1. Is the jury reasonably satisfied from the evidence in this case that the Defendant, Complete Cash, is a debt collector as defined by the Fair Debt Collection Practices Act and took non-judicial action to effect dispossession or disablement of property when there was no present right to possession of the property?

Ms. *11.

In the trial court, Complete Cash argued that it was not a debt collector subject to the FDCPA because “its principal purpose of business is not the collection of debts or the enforcement of security interests and because Complete Cash does not collect debts owed to third part[ies] or enforce security interests held by a third party.” Id. at 15-16. The Court rejected Powell’s argument that Complete Cash had failed to properly preserve its sufficiency of the evidence challenge to the FDCPA claim. The Court reiterated

To preserve its argument, [Complete Cash] was required to follow the mandates of Rule 50, Ala. R. Civ. P., which governs a JML. Contrary to [Powell’s] contention, preservation of [Complete Cash’s] argument does not require following the mandates of Rule 51, Ala. R. Civ. P., which governs objections to jury instructions.” This Court specifically stated in Cook’s that it is not necessary for purposes of preservation for a party seeking to appeal a trial court’s denial of that party’s motion for a JML “to object to the trial court’s jury instructions on the same grounds as set forth in its motion for a JML.”
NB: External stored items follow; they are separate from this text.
-- ==== Sys2Proof/Machine/UnroutedReads.lean ====
section
/-! DEFINITION. Reads outside window 5 (41_bus_reads.md R133): the host does not deliver them, and the spec gives them no
value ("n/a", "no-op"); they are refused by name, as R133 and 90_conflicts.md C6 say. -/

namespace Sys2Proof.Machine

/-- RD_UNROUTED_LO (R133): windows 0 to 3. -/
def execRdUnroutedLo (_a : BitVec 15) (s : State) : Result := refuse .readUnrouted s

/-- RD_UNROUTED_W4 (R133): window 4. -/
def execRdUnroutedW4 (_off : BitVec 13) (s : State) : Result := refuse .readUnrouted s

/-- RD_UNROUTED_HI (R133): windows 6 and 7. -/
def execRdUnroutedHi (_a : BitVec 14) (s : State) : Result := refuse .readUnrouted s

end Sys2Proof.Machine
end

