-- ==== Sys2Proof/Machine/Dispatch.lean ====
section
/-! DEFINITION. What each instruction does: one arm per constructor of Instr. A term is run as it is;
step runs only what decode gives (log 18). -/

namespace Sys2Proof.Machine

def exec (i : Instr) (s : State) : Host.Outcome State Fault Refusal :=
  match i with
  | .wrRamDisable off => Sys2Proof.Machine.execWrRamDisable off s
  | .wrRamEnable off => Sys2Proof.Machine.execWrRamEnable off s
  | .wrRamCtlIgnored off d => Sys2Proof.Machine.execWrRamCtlIgnored off d s
  | .wrRomBank off d => Sys2Proof.Machine.execWrRomBank off d s
  | .wrRamBank off bank => Sys2Proof.Machine.execWrRamBank off bank s
  | .wrRegMode off d => Sys2Proof.Machine.execWrRegMode off d s
  | .wrNopW3 off d => Sys2Proof.Machine.execWrNopW3 off d s
  | .wrNopW4 off d => Sys2Proof.Machine.execWrNopW4 off d s
  | .wrCamIgnored off d => Sys2Proof.Machine.execWrCamIgnored off d s
  | .wrCamTrigger ign d => Sys2Proof.Machine.execWrCamTrigger ign d s
  | .wrCamReg ign r d => Sys2Proof.Machine.execWrCamReg ign r d s
  | .wrNopW6 off d => Sys2Proof.Machine.execWrNopW6 off d s
  | .wrNopW7 off d => Sys2Proof.Machine.execWrNopW7 off d s
  | .rdCamRam off => Sys2Proof.Machine.execRdCamRam off s
  | .rdCamCtrl ign => Sys2Proof.Machine.execRdCamCtrl ign s
  | .rdCamZero ign r => Sys2Proof.Machine.execRdCamZero ign r s
  | .rdUnroutedLo a => Sys2Proof.Machine.execRdUnroutedLo a s
  | .rdUnroutedW4 off => Sys2Proof.Machine.execRdUnroutedW4 off s
  | .rdUnroutedHi a => Sys2Proof.Machine.execRdUnroutedHi a s

end Sys2Proof.Machine
end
Ms. *16, n. 7, quoting Cook’s Pest Control, Inc. v. Rebar, 28 So. 3d 716, 722 (Ala. 2009)(internal citations omitted).

The Court concluded on the merits of the FDCPA issue that Complete Cash was not subject to the FDCPA. The Court held “‘unlike debt collectors creditors typically are not subject to the FDCPA. A ‘creditor’ is ‘any person who offers or extends credit creating debt or to whom a debt is owed” [15 U.S.C.] 1692A(4). Ms. *17, quoting Davidson v. Capital One Bank (USA), N.A., 797 F.3d 1309, 1313 (11th Cir. 2015) (internal citation in Davidson omitted).
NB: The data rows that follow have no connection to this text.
/-- Every weighted capture of a ready frame answers a next state. -/
theorem trigger_completes {s : State} {f : Frame} (ign : BitVec 6) (d : Byte) (hI : Inv s)
    (hm : s.config.captureMode = .weighted) (hr : frameReady s f) : ∃ t, exec (.wrCamTrigger ign d) s = .next t := by
  have hr' : frameReady (s.setDirty true) f := hr
  have hcap := capture_ready hr' hI.bufferFits
  generalize hu : (s.setDirty true).afterRequest.setSram (zeroBuffer (s.setDirty true).sram) = u' at hcap
  have hc : ∀ p ∈ pixelOrder, pixelCode u' f p.1 p.2 = .ok (weightedCode u' f p.1 p.2) := by
    intro p _
    have : u'.config.captureMode = .weighted := by rw [← hu]; exact hm
    simp only [pixelCode, this]
  have hn := packPixels_complete (m := u'.sram) hc
  have hp := packFrame_ok (f := f) (s := u') (Prod.ext rfl hn)
  generalize u'.setSram (packPixels (pixelCode u' f) pixelOrder u'.sram).1 = v at hp
  exact ⟨v.setReg 0 (triggerStored d), by simp only [exec, execWrCamTrigger, hcap, hp, andThen_next]⟩

theorem witness_TriggerWriteFrame : regMode.sram.wf = true ∧ regMode.regs.length = regMode.config.regCount ∧
    54 ≤ regMode.config.regCount ∧ ∃ t, exec (.wrCamTrigger 0#6 0x01#8) regMode = .next t :=
  ⟨by decide, by decide, by decide, _, rfl⟩
theorem witness_TriggerWriteFrame_captured : ∃ t, exec (.wrCamTrigger 63#6 0xFF#8) (oneFrame Config.default (flatFrame 128#8)) =
    .next t :=
  trigger_completes _ _ (inv_oneFrame _ (.inl rfl)) rfl (frameReady_oneFrame _ (.inl rfl) rfl covers_flatFrame)
theorem witness_TriggerWithoutFrame : regMode.requestedImage = none ∧
    (withImages Config.default [none]).requestedImage = none := ⟨rfl, rfl⟩
theorem witness_TriggerWithUnsupportedFormat : Inv (oneFrame Config.default ⟨.packed .w16 0, 128, []⟩) ∧
    (oneFrame Config.default ⟨.packed .w16 0, 128, []⟩).requestedImage = some ⟨.packed .w16 0, 128, []⟩ ∧
    (oneFrame Config.default ⟨.packed .w16 0, 128, []⟩).config.ramPresent = true ∧
    Format.packed .w16 0 ∉ (oneFrame Config.default ⟨.packed .w16 0, 128, []⟩).config.formats :=
  ⟨inv_oneFrame _ (.inl rfl), rfl, rfl, by decide⟩
theorem witness_WeightedCaptureCompletes : Inv (oneFrame Config.default (flatFrame 128#8)) ∧
    (oneFrame Config.default (flatFrame 128#8)).config.captureMode = .weighted ∧
    frameReady (oneFrame Config.default (flatFrame 128#8)) (flatFrame 128#8) :=
  ⟨inv_oneFrame _ (.inl rfl), rfl, frameReady_oneFrame _ (.inl rfl) rfl covers_flatFrame⟩

/-- The luminance of a pixel of a flat frame. -/
theorem pixelLuma_flatFrame {l : Byte} {x y : Nat} (hx : x < 128) (hy : y < 112) : pixelLuma (flatFrame l) x y = l := by
  show (List.replicate 14336 l).getD (y * 128 + x) 0 = l
  rw [List.getD_eq_getElem?_getD, List.getElem?_replicate, if_pos (by omega)]
  rfl

theorem witness_RawCaptureCompletes : Inv (oneFrame rawConfig (flatFrame 85#8)) ∧
    (oneFrame rawConfig (flatFrame 85#8)).config.captureMode = .raw ∧
    frameReady (oneFrame rawConfig (flatFrame 85#8)) (flatFrame 85#8) ∧
    ∀ x y, x < 128 → y < 112 →
      rawMap (oneFrame rawConfig (flatFrame 85#8)).config.rawUndefPolicy (pixelLuma (flatFrame 85#8) x y) =
        some ((fun _ _ => Code.c100) x y) :=
  ⟨inv_oneFrame _ (.inr rfl), rfl, frameReady_oneFrame _ (.inr rfl) rfl covers_flatFrame,
   fun x y hx hy => by rw [pixelLuma_flatFrame hx hy]; rfl⟩

/-- A fault at the very first pixel: nothing stands before it. -/
theorem witness_RawFaultAtFirstUndefinedPixel : Inv (oneFrame rawConfig (flatFrame 200#8)) ∧
    (oneFrame rawConfig (flatFrame 200#8)).config.captureMode = .raw ∧
    (oneFrame rawConfig (flatFrame 200#8)).config.rawUndefPolicy = .fault ∧
    frameReady (oneFrame rawConfig (flatFrame 200#8)) (flatFrame 200#8) ∧
    pixelLuma (flatFrame 200#8) 0 0 ≠ 0#8 ∧ pixelLuma (flatFrame 200#8) 0 0 ≠ 85#8 ∧
    pixelLuma (flatFrame 200#8) 0 0 ≠ 170#8 ∧ pixelLuma (flatFrame 200#8) 0 0 ≠ 255#8 ∧
    ∀ x y, x < 128 → y < 112 → pixelRank x y < pixelRank 0 0 →
      rawLevelCode (pixelLuma (flatFrame 200#8) x y) = some ((fun _ _ => Code.c000) x y) := by
  have e : pixelLuma (flatFrame 200#8) 0 0 = 200#8 := pixelLuma_flatFrame (by omega) (by omega)
  refine ⟨inv_oneFrame _ (.inr rfl), rfl, rfl, frameReady_oneFrame _ (.inr rfl) rfl covers_flatFrame, ?_, ?_, ?_, ?_, ?_⟩
  · rw [e]; decide
  · rw [e]; decide
  · rw [e]; decide
  · rw [e]; decide
  · intro x y _ _ h; exact absurd h (Nat.not_lt_zero _)

/-- A frame whose only undefined luminance is the last pixel's. -/
def lastBad : Frame := ⟨.l8, 128, List.replicate 14335 85#8 ++ [200#8]⟩

theorem pixelLuma_lastBad {x y : Nat} (hx : x < 128) (hy : y < 112) :
    pixelLuma lastBad x y = if pixelRank x y < 14335 then 85#8 else 200#8 := by
  show (List.replicate 14335 85#8 ++ [200#8]).getD (y * 128 + x) 0 = _
  have e : pixelRank x y = 128 * y + x := rfl
  rw [List.getD_eq_getElem?_getD, List.getElem?_append, List.length_replicate]
  by_cases h : y * 128 + x < 14335
  · rw [if_pos h, List.getElem?_replicate, if_pos h, if_pos (by omega)]; rfl
  · rw [if_neg h, if_neg (by omega), show y * 128 + x - 14335 = 0 by omega]; rfl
Having found the evidence was insufficient to sustain the jury’s verdict on the FDCPA claim, the Court reversed the judgment and ordered a new trial on the conversion and wantonness claims. The Court reiterated settled law regarding “good count/bad count”:

When a jury returns a general verdict upon two or more claims as it did here, it is not possible for this Court to determine which of the claims the jury found to be meritorious. Therefore, when the trial court submits to the jury a ‘good count’ – one that is supported by the evidence – and a ‘bad count’ – one that is not supported by the evidence – and the jury returns a general verdict, this Court cannot presume that the verdict was returned on the good count. In such a case, a judgment entered upon the verdict must be reversed.
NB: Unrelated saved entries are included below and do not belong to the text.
-- ==== Sys2Proof/Machine/Timing.lean ====
section
/-! DEFINITION. Stage 2, the Timing Recovery Stage: command TREC (41_timing_recovery.md R140 to R156). -/

namespace Sys2Proof.Machine

/-- The loop's state: TimingState (R17, R142) with the warning and the two output memories. Integers are
unbounded (R14). -/
structure TimingLoop where
  index : Nat
  epsilon : Int
  warn : Bool
  clk : Cells (BitVec 16)
  syn : Cells Word
  deriving DecidableEq, Repr

/-- The loop guard `index·sps + epsilon < N - sps` (R143). -/
def timingGuard (count width : Nat) (l : TimingLoop) : Bool :=
  decide ((l.index : Int) * width + l.epsilon < (count : Int) - width)

/-- `mid = index·sps + epsilon` (R144). -/
def midInstant (width index : Nat) (epsilon : Int) : Int := (index : Int) * width + epsilon

/-- `prev = (index-1)·sps + epsilon` (R144). -/
def prevInstant (width index : Nat) (epsilon : Int) : Int := ((index : Int) - 1) * width + epsilon

/-- `early = index·sps - sps//2 + epsilon` (R144). -/
def earlyInstant (width index : Nat) (epsilon : Int) : Int :=
  (index : Int) * width - ((width / 2 : Nat) : Int) + epsilon

/-- `round(num, den)` with `num = -sps·(xm - xp)·xe`, `den = 2·D²` (R145, R146): the phase update of a pass
that starts at `index` and `epsilon`, reading the centered sequence `c`. -/
def phaseUpdate (c : Nat → Int) (count width den : Nat) (index : Nat) (epsilon : Int) : Int :=
  let xm := padRead 0 count c (midInstant width index epsilon)
  let xp := padRead 0 count c (prevInstant width index epsilon)
  let xe := padRead 0 count c (earlyInstant width index epsilon)
  roundDiv (-(width : Int) * (xm - xp) * xe) (2 * (den : Int) * (den : Int))

/-- One pass (R141, R144 to R149): the reads use the old `epsilon`, the output the new one. -/
def timingPass (c : Nat → Int) (count width den : Nat) (l : TimingLoop) : TimingLoop :=
  let epsilon := l.epsilon + phaseUpdate c count width den l.index l.epsilon
  let t := midInstant width l.index epsilon
  { index := l.index + 1
    epsilon := epsilon
    warn := l.warn || outOfRange count (midInstant width l.index l.epsilon) ||
      outOfRange count (prevInstant width l.index l.epsilon) ||
      outOfRange count (earlyInstant width l.index l.epsilon) || outOfRange count t
    clk := Cells.write l.clk l.index (BitVec.ofInt 16 t)
    syn := Cells.write l.syn l.index (BitVec.ofInt 64 (padRead 0 count c t)) }

/-- The loop (R141), at most `fuel` passes: `none` when the guard still holds after them. R151 (h) bounds the
passes by `N - 1` for every centered sequence of ENV. -/
def timingRun (c : Nat → Int) (count width den : Nat) : Nat → TimingLoop → Option TimingLoop
  | 0, l => if timingGuard count width l then none else some l
  | fuel + 1, l =>
    if timingGuard count width l then
      timingRun c count width den fuel (timingPass c count width den l)
    else some l

/-- TimingState at the start of every TREC: `index = 0`, `epsilon = 0` (R142). -/
def timingInit (m : Memory) : TimingLoop :=
  { index := 0, epsilon := 0, warn := false, clk := m.clk, syn := m.syn }

/-- The loop on the registers and memories as they are (R141). -/
def timingOf (s : State) : Option TimingLoop :=
  timingRun (centAt s) (sampleCount s.cfg) (sps s.cfg) s.res.envden.toNat (sampleCount s.cfg)
    (timingInit s.mem)

/-- The state after a loop that made at least one pass (R150). -/
def trecDone (s : State) (l : TimingLoop) : State :=
  let s0 := beginStage .trec s
  discardWork
    { s0 with
      mem := { s0.mem with clk := l.clk, syn := l.syn }
      res := { s0.res with
        nbits := BitVec.ofNat 17 l.index
        eps := BitVec.ofInt 64 l.epsilon }
      cond := { s0.cond with wTrec := l.warn }
      valid := { s0.valid with tr := true } }

/-- The body of TREC (R141), from "clear TR_VALID" to "TR_VALID <- 1"; INSUFF(2, 1) when no pass ran (R150). -/
def trecBody (s : State) : StageEnd :=
  match timingOf s with
  | none => .overrun
  | some l =>
    if l.index = 0 then
      .raised (discardWork (beginStage .trec s)) { code := .insuff, stage := .trec, sub := 1#4 }
    else .ok (trecDone s l)

/-- The meaning of `TREC` (R141). -/
def execTrec (s : State) : Host.Outcome State Fault Refusal := command .trec trecBody s

end Sys2Proof.Machine
end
Ms. *23, quoting Alfa Mutual Insurance Co. v. Roush, 723 So. 2d 1250, 1257 (Ala. 1998).

The Court also noted that although here the verdict for Powell was general, it “included a special interrogatory indicating that the jury specifically found that Complete Cash was a debt collector under the FDCPA.” Ms. *24. The Court concluded based on the jury’s express finding that Complete Cash was a debt collector that the award of compensatory damages was based at least in part on the FDCPA claim. Thus, the Court concluded “there is no question that the jury’s verdict was based on a ‘bad count.’” Ms. *25. The Court further noted that it could safely assume that the jury’s verdict was based in part on the claims of conversion or wantonness because the jury returned an award of punitive damages (and punitive damages are unavailable under the FDCPA). Ibid. The Court went on to hold that “[t]his, however, does not save the jury’s verdict because we know, based on the special interrogatory, that the jury based its general verdict in part on bad count. For this reason, we must reverse the entirety of the compensatory-damages award.” Ibid.

Finally, the Court held that because the compensatory-damages award had to be reversed, the punitive-damages award must also be reversed. “‘[I]n order to be consistent with due process, a jury’s verdict [must] specifically award either compensatory damages or nominal damages in order for an award of punitive damages to be upheld.’” Ms. *25-26, quoting Ex parte Third Generation, Inc., 855 So. 2d 489, 491 (Ala. 2003) (internal quote marks omitted).